How to Mitigate CVE-2025-32094
Immediate Actions Required
- Confirm that all traffic is served by Akamai infrastructure updated on or after 2025-03-26, as the fix is deployed platform-side by Akamai.
- Audit application origins for any custom HTTP/1.x handlers that accept obsolete line folding and disable that behavior at the origin.
- Where feasible, prefer HTTP/2 between clients, the CDN, and origin servers, since HTTP/2 framing eliminates this class of desynchronization.
Patch Information
Akamai addressed CVE-2025-32094 in the Ghost server software deployed across the Akamai CDN before 2025-03-26. The fix is applied at the platform level and does not require customer action on edge configuration. Customers should still validate that their origin servers reject obsolete line folding and unexpected Expect: 100-continue flows on OPTIONS requests. See the Akamai Blog CVE-2025-32094 for the vendor advisory.
Workarounds
- Reject inbound HTTP/1.x requests at the origin that contain folded header continuation lines, in line with the RFC Editor guidance on obsolete line folding.
- Drop or normalize Expect: 100-continue headers on OPTIONS requests at the web application firewall or reverse proxy layer.

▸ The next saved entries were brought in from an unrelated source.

-- ==== Sys2Proof/Machine/Dispatch.lean ====
section
/-!
DEFINITION. One arm for each step of the opcode table: the call of its meaning.
-/

namespace Sys2Proof.Machine

open Sys2Proof
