-- ==== Sys2Proof/Machine/Agenda.lean ====
section
/-!
DEFINITION. What acts next in the machine (log entry 1): of the acts that fall in one cycle, the one that the chapters' orders put first.
-/

namespace Sys2Proof.Machine

open Sys2Proof

/-- The opcode of the station that a CU issues next. -/
def leaderOp (s : State) (u : UId) : Option Nat :=
  (leader s u).map fun F => if trappingCode s u F.stn != 0 then 0 else (opOfWord (stationWord s u F.stn)).toNat

/-- The next request of an MU's port is a SYSWR. -/
def syswrNext (s : State) (m : UId) : Bool :=
  match s.mu.reqs.find? fun q => q.mu == m with
  | some q => (match q.i with | .syswr _ => true | _ => false)
  | none => false

/-- Something that a flit carries is the refusal of a credit, which acts after the acknowledgements of its cycle (R238). -/
def refusesCredit (c : Cargo) : Bool :=
  match c with
  | .msg (.refused _ _) => true
  | _ => false

/-- The state that an act leaves, where it ends in a next state. -/
def afterAct (s : State) (a : Act) : State :=
  match a with
  | .issue u =>
    match issue s u with
    | .idle t => close s t
    | .run i t => (match exec i t with | .next t => t | _ => s)
  | .event i => (match exec i s with | .next t => t | _ => s)

/-- The act kills a context (R398): a KILL, or a fatal error. -/
def killsBy (s t : State) : Bool := s.ctxs.any fun x => isLive x && (ctxOf t x.id).cst == .killed

/-- The act raises a precise fault that asks for a freeze (R424). -/
def faultsBy (s t : State) : Bool := s.ctxs.any fun x => (ctxOf t x.id).prim != x.prim && (ctxOf t x.id).prim.isSome

/-- The place of a kind of act among those of one cycle: 0 to 13, the lower first. It keeps every order that the chapters state: the end of a
save or drain, then KILL, then EXIT, then freezes (R396); the lane loss before the NAK (R438); the array's changes before the issue choice
(R282); completions, retries, requests, commits, then deliveries, fills and credits at a bank (R188, R220, R266); acknowledgements, credits
refused after them (R238); commit points before COLOUR.END (R76); and reservations at the end of the cycle (R262), register writes after
every update of their cycle (R479). -/
def kindRank (s : State) (a : Act) : Nat :=
  match a with
  | .issue u =>
    match leaderOp s u with
    | some 0x16 => 3
    | some 0x13 => 10
    | _ => 7
  | .event i =>
    match i with
    | .drainComplete _ => 0
    | .saveComplete _ => 0
    | .laneLost _ _ => 0
    | .kill _ _ => 1
    | .arrayOpEnd _ => 2
    | .tfillComplete _ _ => 2
    | .mmarPassComplete _ => 2
    | .barrierRelease _ _ => 4
    | .barrierCompletion _ _ => 4
    | .barrierRetry _ => 5
    | .muRequest m => if syswrNext s m then 13 else 6
    | .phaseBoundaryComplete _ _ _ _ => 7
    | .hostSnoop _ => 7
    | .chunkAck _ _ => 8
    | .chunkApply _ _ => 9
    | .barrierCredit _ => 9
    | .ryenxonFlitReceive _ _ _ _ _ _ cargo => if cargo.any refusesCredit then 9 else 7
    | .ioCompletion _ _ _ _ => 9
    | .inboundSend _ _ => 9
    | .inboundWriteImmediate _ _ _ _ _ => 9
    | .streamwToken _ _ => 9
    | .binReplayRegion _ _ => 9
    | .ringReservation _ _ => 11
    | .freeze _ _ => 12
    | .errorSurface _ _ => 12
    | .energyBudgetReached _ => 12
    | .quantumExpiry _ => 12
    | .yardDecision _ => 12
    | .thaw _ _ => 13
    | .save _ _ => 13
    | .requeue _ _ _ => 13
    | .go _ _ => 13
    | .registerWrite _ _ _ => 13
    | .queueCreate _ _ => 13
    | .queueDestroy _ _ => 13
    | .queueEnable _ _ => 13
    | .queueDisable _ _ => 13
    | .queueSuspend _ _ => 13
    | .queueResume _ _ => 13
    | .queueTailWrite _ _ _ => 13
    | .queueHeadSkip _ _ _ => 13
    | .mailboxReply _ _ _ _ => 13
    | .mailboxHeadAdvance _ _ => 13
    | .imageCacheFlush _ => 13
    | .injectionArm _ _ => 13
    | .quarantineRelease _ => 13
    | .tlbInvalidate _ _ => 13
    | .regionRegister _ _ => 13
    | .qpStateWrite _ _ _ => 13
    | .linkEnable _ _ _ => 13
    | .linkDisable _ _ _ => 13
    | _ => 7

/-- The place of an act among those of one cycle (R396): one that kills a context, by KILL or a fatal error, comes before the first EXIT, and one
that asks for a freeze by a fault after it. -/
def rank (s : State) (a : Act) : Nat :=
  let r := kindRank s a
  if r == 0 then 0
  else
    let t := afterAct s a
    if killsBy s t then 1 else if r == 2 && faultsBy s t then 4 else r

/-- The first of a list of acts with the least rank: how many stand before it, and the rank. -/
def firstRank (s : State) : List Agendum → Nat × Nat
  | [] => (0, 13)
  | a :: as => if rank s a.act ≤ (firstRank s as).2 then (0, rank s a.act) else ((firstRank s as).1 + 1, (firstRank s as).2)

/-- What acts next, and the agenda without it: of the entries at the front that fall in one cycle, the head and those that follow it with no
cycle between, the first of the least rank. -/
def due (s : State) : Option (Agendum × List Agendum) :=
  match s.agenda with
  | [] => none
  | a :: rest =>
    match rest.takeWhile fun b => b.dt == 0 with
    | [] => some (a, rest)
    | b :: bs =>
    match (firstRank s (a :: b :: bs)).1 with
    | 0 => some (a, rest)
    | n + 1 => some ({ dt := a.dt, act := (rest.getD n a).act }, { a with dt := 0 } :: rest.eraseIdx n)

/-- What the machine does next: the entry of the agenda that is due; with none, a cycle passes. -/
def nextAct (s : State) : Next :=
  match due s with
  | none => .idle (tick s 1)
  | some (a, rest) =>
    let s := { tick s a.dt with agenda := rest }
    match a.act with
    | .issue u => issue s u
    | .event i => .run i s

end Sys2Proof.Machine
end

- Disable HTTP/1.x keep-alive between CDN tiers and the origin where operationally acceptable, which limits the impact of any successful desync.
# Example NGINX origin hardening against folded headers and unexpected Expect flows
underscores_in_headers off;
ignore_invalid_headers on;
map $http_expect $block_expect_options {
default 0;
"~*100-continue" 1;
}
server {
if ($request_method = OPTIONS) {
set $check "${block_expect_options}";
}
if ($check = 1) {
return 400;
}
}
Disclaimer: This content was generated using AI. While we strive for accuracy, please verify critical information with official sources.